After exposing the enzyme “catalase” to extreme levels of pH, the results were indicative of the obvious damage levels above or below the native level 7 on the pH scale have on catalase (Johnson and Losos, 53). I was then moved to confirm my hypothesis that “extreme levels of pH will affect or denature the catalase”.
When the catalase from cow’s liver was exposed to extreme levels of pH, the enzyme was either damaged or denatured. This was signified by the results of the levels of foam (in mm) which were recorded at different levels when H2O2 was added to the enzyme with different levels of pH. When the enzyme was added to a mixture with a pH level of 2, the result was minimal at 4mm. When the enzyme was mixed with a combination with a pH level of 14, the result was even smaller at less than 1mm. The results I was looking for were confirmed when the enzyme was mixed with a pH level of 8, and the foam rose to a level of 102mm. This confirms the hypothesis that extreme levels of pH effect enzyme activity.
According to “The Living World” by George Johnson and Jonathan Losos, enzymes “function within an optimal pH range, because the shape-determining polar interactions of enzymes are quite sensitive to hydrogen ion (H+) concentration (115)” Since the shape of the enzyme is vital to its adherence to the necessary particles, pH levels are strong factors in the efficacy of enzyme activity. “Enzymes catalyze chemical reactions within cells.
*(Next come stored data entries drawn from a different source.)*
-- ==== Sys2Proof/Machine/Assembler.lean ====
section
/-! DEFINITION. The assembler (R100, R101): a line read from its characters, and the events it stands for. There
are no pseudo-instructions (R106): a line is one command word, or the host's words of a `.buf` line. What R100
leaves open is log entries 24 (the characters), 25 (a line after a `PROC` line) and 26 (the words of a `.buf`
line). -/

namespace Sys2Proof.Machine

/-- `<value>`: a decimal literal, or the bits in hex (R100). -/
inductive Value where
  | decimal (neg : Bool) (d : Decimal)
  | bits (v : F32)
deriving DecidableEq, Repr

/-- `<param>`: a name of R99 or a decimal id (R100). -/
inductive ParamOperand where
  | name (p : Param)
  | number (n : Nat)
deriving DecidableEq, Repr

/-- A line (R100). -/
inductive AsmLine where
  | init (sr : Nat)
  | setp (p : ParamOperand) (v : Value)
  | getp (p : ParamOperand)
  | proc (base count : Nat)
  | buf (w : Nat) (vs : List Value)
deriving DecidableEq, Repr

/-- The 32 bits of a value: a decimal literal is rounded to the nearest binary32, ties to even (R100). -/
def valueBits : Value → F32
  | .decimal neg d => literal neg d
  | .bits v => v

/-- The id of a parameter operand; a number above 255 does not assemble (R100). -/
def paramNumber : ParamOperand → Option (BitVec 8)
  | .name p => some (BitVec.ofNat 8 p.id.val)
  | .number n => if n < 2 ^ 8 then some (BitVec.ofNat 8 n) else none

/-- The command of a line; an operand out of its range does not assemble, and a `.buf` line is no command
(R100). -/
def assembleCommand : AsmLine → Option Instr
  | .init sr => if sr < 2 ^ 32 then some (.init (BitVec.ofNat 32 sr)) else none
  | .setp p v => (paramNumber p).map fun id => .setp id (valueBits v)
  | .getp p => (paramNumber p).map fun id => .getp id
  | .proc base count =>
    if base < 2 ^ 32 ∧ count < 2 ^ 16 then
      some (.proc (BitVec.ofNat 16 count) (BitVec.ofNat 32 base))
    else none
  | .buf _ _ => none

/-- The agent that issues a command (R245). -/
def issuer : Instr → Agent
  | .init _ => .render
  | .setp _ _ => .control
  | .getp _ => .control
  | .proc _ _ => .render

/-- The host's writes of a `.buf` line: the values in words `w`, `w + 1`, ... (R100). -/
def bufEvents : Nat → List Value → List Event
  | _, [] => []
  | w, v :: vs => .hostWrite (BitVec.ofNat 32 w) (valueBits v) :: bufEvents (w + 1) vs

/-- The events a line stands for. DESIGN CHOICE (log entry 26): R100 gives the `<w>` of a `.buf` line no range. Here a
line whose last word is below 2^32 assembles, also where words lie beyond `BUF` (their host writes then end in
the fault `noSuchWord`), and a line that passes word 2^32 − 1 does not assemble. -/
def assembleLine (l : AsmLine) : Option (List Event) :=
  match l with
  | .buf w vs => if w + vs.length ≤ 2 ^ 32 then some (bufEvents w vs) else none
  | _ => (assembleCommand l).map fun i => [.command { agent := issuer i, word := encode i }]

/-- The events of a program, in the order of its lines, with no turn of the datapath between them. DESIGN CHOICE
(log entry 25): R100 says of a `.buf` line only that it stands before the next command, and no rule says
where a line after a `PROC` line falls; here the next command of the other agent and the host's writes are
served before the frames of the `PROC`, and the next command of its own agent after its response. -/
def assemble : List AsmLine → Option (List Event)
  | [] => some []
  | l :: ls =>
    match assembleLine l, assemble ls with
    | some es, some fs => some (es ++ fs)
    | _, _ => none

/-! ### Lines as characters (R100) -/

/-- The characters before the first `;`, which starts a comment. -/
def withoutComment (cs : List Char) : List Char := cs.takeWhile (· != ';')

/-- The characters without the spaces around them. -/
def trimmed (cs : List Char) : List Char :=
  ((cs.dropWhile (· == ' ')).reverse.dropWhile (· == ' ')).reverse

/-- The pieces between the separators `c`. -/
def pieces (c : Char) : List Char → List (List Char)
  | [] => [[]]
  | x :: xs =>
    match pieces c xs with
    | [] => [[]]
    | p :: ps => if x = c then [] :: p :: ps else (x :: p) :: ps

/-- The value of a digit in a base of at most 16; hex digits may be capital or small. -/
def digitValue (base : Nat) (c : Char) : Option Nat :=
  let n := c.toNat
  let v :=
    if 48 ≤ n ∧ n ≤ 57 then n - 48
    else if 65 ≤ n ∧ n ≤ 70 then n - 55
    else if 97 ≤ n ∧ n ≤ 102 then n - 87
    else 16
  if v < base then some v else none

/-- Digits read on from an accumulator. -/
def readDigits (base : Nat) : List Char → Nat → Option Nat
  | [], acc => some acc
  | c :: cs, acc => (digitValue base c).bind fun v => readDigits base cs (base * acc + v)

/-- An unsigned number: at least one digit, and nothing but digits. -/
def readNumber (base : Nat) (cs : List Char) : Option Nat :=
  if cs = [] then none else readDigits base cs 0

/-- A decimal literal without its sign: digits, or digits, a point and digits. -/
def readDecimal (cs : List Char) : Option Decimal :=
  match pieces '.' cs with
  | [whole] => (readNumber 10 whole).map fun n => ⟨n, 0⟩
  | [whole, frac] =>
    if whole = [] ∨ frac = [] then none
    else (readNumber 10 (whole ++ frac)).map fun n => ⟨n, frac.length⟩
  | _ => none

/-- `<value>`: `0x` and eight hex digits, or a decimal literal with or without a minus sign. -/
def readValue : List Char → Option Value
  | '0' :: 'x' :: hex =>
    if hex.length = 8 then (readNumber 16 hex).map fun n => .bits (BitVec.ofNat 32 n) else none
  | '-' :: cs => (readDecimal cs).map (.decimal true)
  | cs => (readDecimal cs).map (.decimal false)

/-- The names of R99, in the order of the ids. -/
def paramNames : List (List Char × Param) :=
  [ ("pre_delay".toList, .preDelay), ("bandwidth".toList, .bandwidth),
    ("input_diffusion_1".toList, .inputDiffusion1), ("input_diffusion_2".toList, .inputDiffusion2),
    ("decay".toList, .decay), ("decay_diffusion_1".toList, .decayDiffusion1),
    ("decay_diffusion_2".toList, .decayDiffusion2), ("damping".toList, .damping),
    ("excursion_rate".toList, .excursionRate), ("excursion_depth".toList, .excursionDepth),
    ("wet".toList, .wet), ("dry".toList, .dry) ]

/-- `<param>`: a name of R99 or a decimal id. -/
def readParam (cs : List Char) : Option ParamOperand :=
  match paramNames.find? (fun p => p.1 == cs) with
  | some (_, p) => some (.name p)
  | none => (readNumber 10 cs).map .number

/-- The values of a `.buf` line. -/
def readValues : List (List Char) → Option (List Value)
  | [] => some []
  | c :: cs => (readValue (trimmed c)).bind fun v => (readValues cs).map fun vs => v :: vs

/-- The rest of a line after its first word, by that word. -/
def readOperands (word rest : List Char) : Option AsmLine :=
  let ops := (pieces ',' rest).map trimmed
  if word = "INIT".toList then
    match ops with
    | [sr] => (readNumber 10 sr).map .init
    | _ => none
  else if word = "SETP".toList then
    match ops with
    | [p, v] => (readParam p).bind fun p => (readValue v).map fun v => .setp p v
    | _ => none
  else if word = "GETP".toList then
    match ops with
    | [p] => (readParam p).map .getp
    | _ => none
  else if word = "PROC".toList then
    match ops with
    | [base, count] => (readNumber 10 base).bind fun b => (readNumber 10 count).map fun c => .proc b c
    | _ => none
  else if word = ".buf".toList then
    match pieces ':' rest with
    | [w, vs] =>
      (readNumber 10 (trimmed w)).bind fun w => (readValues (pieces ',' vs)).map fun vs => .buf w vs
    | _ => none
  else none

/-- A line of text; one that holds nothing but a comment stands for no line. -/
def readLine (cs : List Char) : Option (List AsmLine) :=
  let body := trimmed (withoutComment cs)
  if body = [] then some []
  else (readOperands (body.takeWhile (· != ' ')) (body.dropWhile (· != ' '))).map fun l => [l]

/-- The lines of a text. -/
def readLines : List (List Char) → Option (List AsmLine)
  | [] => some []
  | c :: cs => (readLine c).bind fun l => (readLines cs).map fun ls => l ++ ls

/-- The events of a program's text. -/
def assembleText (cs : List Char) : Option (List Event) := (readLines (pieces '\n' cs)).bind assemble

end Sys2Proof.Machine
end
Sometimes enzymes are organized into biochemical pathways. Enzymes are sensitive to temperature and pH, because both of these variables influence enzyme shape (Johnson and Losos, 114-115).”
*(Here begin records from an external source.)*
-- ==== Sys2Proof/Laws/Frame.lean ====
section
/-! SUPPORT. What the parts of a frame keep: a frame takes lines that satisfy their invariant (R129) to such
lines. -/

namespace Sys2Proof.Machine

/-- The diffuser keeps the invariant of every line. -/
theorem diffuser_ok {ls : Vector Line 12} (h : ∀ i, (ls.get i).Ok) (d : Draws) (fi si lp1 : F32) :
    ∀ i, ((diffuser d fi si lp1 ls).lines.get i).Ok :=
  lineWrite_ok (lineWrite_ok (lineWrite_ok (lineWrite_ok h 0 _) 1 _) 2 _) 3 _

/-- A pass of a loop keeps the invariant of every line. -/
theorem loopPass_ok {ls : Vector Line 12} (h : ∀ i, (ls.get i).Ok) (d : Draws) (c : TankCoefficients)
    (r : LoopLines) (split exc lp : F32) : ∀ i, ((loopPass d c r split exc lp ls).lines.get i).Ok :=
  lineWrite_ok (lineWrite_ok (lineWrite_ok (lineWrite_ok h r.first _) r.second _) r.third _) r.last _

/-- A frame keeps the invariant of every line. -/
theorem frame_lines_ok {e : Engine} (h : ∀ i, (e.lines.get i).Ok) (d : Draws) (cfg : Config)
    (inL inR : F32) : ∀ i, ((frame d cfg e inL inR).engine.lines.get i).Ok := by
  intro i
  have := loopPass_ok (loopPass_ok (diffuser_ok (ls := e.lines) h
    (d.shift 10) ((snapshot e).param .inputDiffusion1) ((snapshot e).param .inputDiffusion2)
    (frameInput d (snapshot e) e inL inR).lp1) ((d.shift 10).shift 100)
    (tankCoefficients ((d.shift 10).shift 20) (snapshot e)) leftLoop
    (diffuser (d.shift 10) ((snapshot e).param .inputDiffusion1) ((snapshot e).param .inputDiffusion2)
      (frameInput d (snapshot e) e inL inR).lp1 e.lines).pre
    (excursion ((d.shift 10).shift 30) cfg (snapshot e) e.sampleRate e.phase).left e.lp2)
    ((d.shift 10).shift 200) (tankCoefficients ((d.shift 10).shift 20) (snapshot e)) rightLoop
    (diffuser (d.shift 10) ((snapshot e).param .inputDiffusion1) ((snapshot e).param .inputDiffusion2)
      (frameInput d (snapshot e) e inL inR).lp1 e.lines).pre
    (excursion ((d.shift 10).shift 30) cfg (snapshot e) e.sampleRate e.phase).right e.lp3 i
  change ((advanceLines _).get i).Ok
  rw [get_advanceLines]
  exact this.advance

/-- The engine that `INIT` builds has lines that satisfy the invariant, at every rate that passes `CHECK`. -/
theorem construct_lines_ok {cfg : Config} {sr : BitVec 32} (h : checkRate cfg sr = true) (i : Fin 12) :
    ((construct cfg sr).lines.get i).Ok := by
  simp only [checkRate, Bool.and_eq_true, decide_eq_true_eq] at h
  simpa [construct, Vector.get_eq_getElem] using dlInit_ok (h.2 i)

end Sys2Proof.Machine
end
However, these results can be prone to human error, such as miscalculating the amount of pH added to each mixture of cow liver and H2O2, or simply mislabeling or misreading an amount. The study we conducted also was on a small scale, with only one reading of each pH level. The readings would be far more accurate if the mixtures were done multiple times for each reading, then you would be able to assess an average.
The results from this experiment spark a very large hypothesis; that extreme levels of pH affect all enzymes. If this is true, then the level of pH in humans will directly affect their chemical reaction processes. But this leads one to think there must be a way our bodies regulate all this. And there is, cells control enzymes. “Many enzymes have shapes that can be altered by the binding of “signal” molecules to their sufaces.” Such enzymes are called “allosteric”. Enzymes are also usually regulated by a process called “feedback inhibition”, in this case the product of the reaction acts as the repressor (Johnson and Losos, 115).
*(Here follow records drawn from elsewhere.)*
/-- What serving the command of an agent that does not wait can do. -/
theorem serve_effect {s t : State} {c : Call} {evs : List Event} (hp : s.pending = .command c :: evs)
    (hwait : s.waits c.agent = false) (h : serve c { s with pending := evs } = .next t) :
    KeepsRest s t ∧ ModeEffect s t.mode := by
  have hkeep : ∀ {st : Status} {data : BitVec 32}, t = respond st data { s with pending := evs, port := c } →
      KeepsRest s t ∧ ModeEffect s t.mode := by
    rintro _ _ rfl
    exact ⟨⟨rfl, rfl, rfl⟩, .inl rfl⟩
  have hnext : ∀ {o : Host.Outcome State Fault Refusal} {u}, o = .next t → o = .next u → t = u :=
    fun ht hu => Host.Outcome.next.inj (ht.symm.trans hu)
  unfold serve serveWord at h
  split at h
  case h_2 => exact hkeep (hnext h rfl)
  case h_1 i hdec =>
    have hserves : Serves s c i := ⟨⟨evs, hp⟩, hwait, hdec⟩
    cases i with
    | init sr =>
      rcases execInit_cases sr { s with pending := evs, port := c } with ⟨_, eq⟩ | ⟨_, _, eq⟩ | ⟨_, hr, eq⟩
      · exact hkeep (hnext h eq)
      · exact hkeep (hnext h eq)
      · rw [hnext h eq]
        exact ⟨⟨rfl, rfl, rfl⟩, .inr (.inr (.inl ⟨c, sr, rfl, hr, hserves⟩))⟩
    | setp id v =>
      rcases execSetp_cases id v { s with pending := evs, port := c } with ⟨_, eq⟩ | ⟨e, hm, ⟨_, eq⟩ | ⟨_, eq⟩⟩
      · exact hkeep (hnext h eq)
      · exact hkeep (hnext h eq)
      · rw [hnext h eq]
        exact ⟨⟨rfl, rfl, rfl⟩, .inr (.inr (.inr ⟨e, _, _, rfl, hm, .inl ⟨rfl, c, id, v, hserves, rfl⟩⟩))⟩
    | getp id =>
      rcases execGetp_cases id { s with pending := evs, port := c } with ⟨_, eq⟩ | ⟨_, _, ⟨_, eq⟩ | ⟨_, eq⟩⟩ <;>
        exact hkeep (hnext h eq)
    | proc count base =>
      rcases execProc_cases count base { s with pending := evs, port := c } with
        ⟨_, eq⟩ | ⟨e, hm, ⟨_, eq⟩ | ⟨_, _, eq⟩ | ⟨_, _, _, eq⟩ | ⟨hi, hc, hr, eq⟩⟩
      · exact hkeep (hnext h eq)
      · exact hkeep (hnext h eq)
      · exact hkeep (hnext h eq)
      · cases eq.symm.trans h
      · rw [hnext h eq]
        exact ⟨⟨rfl, rfl, rfl⟩, .inr (.inr (.inr ⟨e, _, _, rfl, hm,
          .inr (.inl ⟨rfl, hi, c, count, base, hserves, hc, hr, rfl⟩)⟩))⟩

/-- Everything that a step can do to the mode, the engine, `BUF`, the configuration and the number of frames run
(R20, R22, R33, R36). -/
theorem step_effect {s t : State} (h : step s = .next t) :
    (KeepsRest s t ∧ ModeEffect s t.mode) ∨ RunsFrame s t ∨ HostWrites s t := by
  have hturn : ∀ {evs}, runFrame { s with pending := evs } = .next t →
      (KeepsRest s t ∧ ModeEffect s t.mode) ∨ RunsFrame s t ∨ HostWrites s t := fun h =>
    (runFrame_effect h).imp_right .inl
  rcases step_cases s with ⟨_, eq⟩ | ⟨ev, evs, hp, ⟨c, rfl, hwait, eq⟩ | ⟨c, rfl, hwait, eq⟩ | ⟨rfl, eq⟩ |
    ⟨w, v, rfl, eq⟩ | ⟨w, rfl, eq⟩ | ⟨rfl, eq⟩⟩ <;> replace h := eq.symm.trans h
  · exact hturn h
  · exact hturn h
  · exact .inl (serve_effect hp hwait h)
  · exact hturn h
  · rcases hostWrite_cases w v { s with pending := evs } with ⟨_, eq⟩ | ⟨_, _, eq⟩ | ⟨hw, _, eq⟩ <;>
      cases eq.symm.trans h
    exact .inr (.inr ⟨w, v, evs, rfl, hp, hw⟩)
  · rcases hostRead_cases w { s with pending := evs } with ⟨_, eq⟩ | ⟨_, _, eq⟩ | ⟨_, _, eq⟩ <;>
      cases eq.symm.trans h
    exact .inl ⟨⟨rfl, rfl, rfl⟩, .inl rfl⟩
  · cases h
    exact .inl ⟨⟨rfl, rfl, rfl⟩, .inr (.inl ⟨rfl, evs, hp⟩)⟩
To further test this hypothesis, one could test actual human liver and see if it functions best at its native pH level, if this also holds true, the results could be the basis for further research into enzyme function and activity in humans and animals.
Johnson, George, and Jonathan Losos. The Living World. 6th ed. New York, NY: McGraw-Hill, 2010. Print.
Boise State University, and Judy Lonsdale. “Enzyme Function and Activity.” Concepts of Biology Laboratory Manual. 5th ed. Dubuque, IA: Kendall Hunt, 2009. Print.
Zucchini, Martina. (2010). Lab lecture.